Now, let's register this policy:

use Aphiria\Authorization\AuthorityBuilder;
use Aphiria\Authorization\AuthorizationPolicy;

$authority = (new AuthorityBuilder())
    ->withRequirementHandler(AuthorizedDeleterRequirement::class, new AuthorizedDeleterRequirementHandler())
    ->withPolicy(new AuthorizationPolicy('authorized-deleter', new AuthorizedDeleterRequirement(['admin'])))
    ->build();

Finally, let's use IAuthority to do resource authorization in our controller:

use Aphiria\Api\Controllers\Controller;
use Aphiria\Authentication\Attributes\Authenticate;
use Aphiria\Authentication\IUserAccessor;
use Aphiria\Authorization\IAuthority;
use Aphiria\Net\Http\IResponse;
use Aphiria\Routing\Attributes\Delete;

#[Authenticate]
final class CommentController extends Controller
{
    public function __construct(
        private ICommentRepository $comments,
        private IAuthority $authority,
        private IUserAccessor $userAccessor
    ) {
    }

    #[Delete('/comments/:id')]
    public function deleteComment(int $id): IResponse
    {
        if (($comment = $this->comments->getById($id)) === null) {
            return $this->notFound();
        }

        $user = $this->userAccessor->getUser($this->request);

        if (!$this->authority->authorize($user, 'authorized-deleter', $comment)->passed) {
            return $this->forbidden();
        }

        // ...
    }
}

Authorization Results

Authorization returns an instance of AuthorizationResult.
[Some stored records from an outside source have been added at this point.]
-- ==== Sys2Proof/Word.lean ====
section
/-! DEFINITION. The widths the spec uses (00_scope.md section 6: bit 0 least significant, all quantities unsigned). -/

namespace Sys2Proof

/-- An 8-bit value: a general register, a timer, a memory byte, an immediate KK. -/
abbrev Byte := BitVec 8

/-- A 16-bit value: an opcode word, `pc`, `I`, a stack entry. -/
abbrev Word := BitVec 16

/-- The 4-bit number of a general register, a key or a stack entry (10_state.md R10). -/
abbrev Reg := BitVec 4

/-- The 4-bit immediate N (30_encoding.md R61). -/
abbrev Nibble := BitVec 4

/-- The 12-bit immediate NNN (30_encoding.md R61). -/
abbrev Addr12 := BitVec 12

/-- The general register V15 under its second name, VF (10_state.md R11). -/
def vf : Reg := 15#4

end Sys2Proof
end

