-- ==== Sys2Proof/Machine/Undefined.lean ====
section
/-! DEFINITION. The undefined words (30_encoding.md R68, R69): "silently treated as no-ops, never raised as errors". Every meaning here is `execute(op)` only: pc has already been advanced (30_encoding.md R73). -/

namespace Sys2Proof.Machine

/-- 8XY8 (R68). -/
def execUndef8XY8 (_x _y : Reg) (s : State) : Host.Outcome State Fault Refusal :=
  .next s

/-- 8XY9 (R68). -/
def execUndef8XY9 (_x _y : Reg) (s : State) : Host.Outcome State Fault Refusal :=
  .next s

/-- 8XYA (R68). -/
def execUndef8XYA (_x _y : Reg) (s : State) : Host.Outcome State Fault Refusal :=
  .next s

/-- 8XYB (R68). -/
def execUndef8XYB (_x _y : Reg) (s : State) : Host.Outcome State Fault Refusal :=
  .next s

/-- 8XYC (R68). -/
def execUndef8XYC (_x _y : Reg) (s : State) : Host.Outcome State Fault Refusal :=
  .next s

/-- 8XYD (R68). -/
def execUndef8XYD (_x _y : Reg) (s : State) : Host.Outcome State Fault Refusal :=
  .next s

/-- 8XYF (R68). -/
def execUndef8XYF (_x _y : Reg) (s : State) : Host.Outcome State Fault Refusal :=
  .next s

/-- EXKK (R68). -/
def execUndefEXKK (_x : Reg) (_kk : Byte) (s : State) : Host.Outcome State Fault Refusal :=
  .next s

/-- FXKK (R68). -/
def execUndefFXKK (_x : Reg) (_kk : Byte) (s : State) : Host.Outcome State Fault Refusal :=
  .next s

end Sys2Proof.Machine
end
You can grab info about whether or not it was successful:

$authorizationResult = $authority->authorize($user, 'some-policy');

if (!$authorizationResult->passed) {
    print_r($authorizationResult->failedRequirements);
}

Customizing Failed Authorization Responses

By default, authorization done in the Authorize middleware invokes IAuthenticator::challenge() when a user is not authenticated, and IAuthenticator::forbid() when they are not authorized. If you would like to customize these responses, simply override Authorize::handleUnauthenticatedUser() and Authorize::handleFailedAuthorizationResult().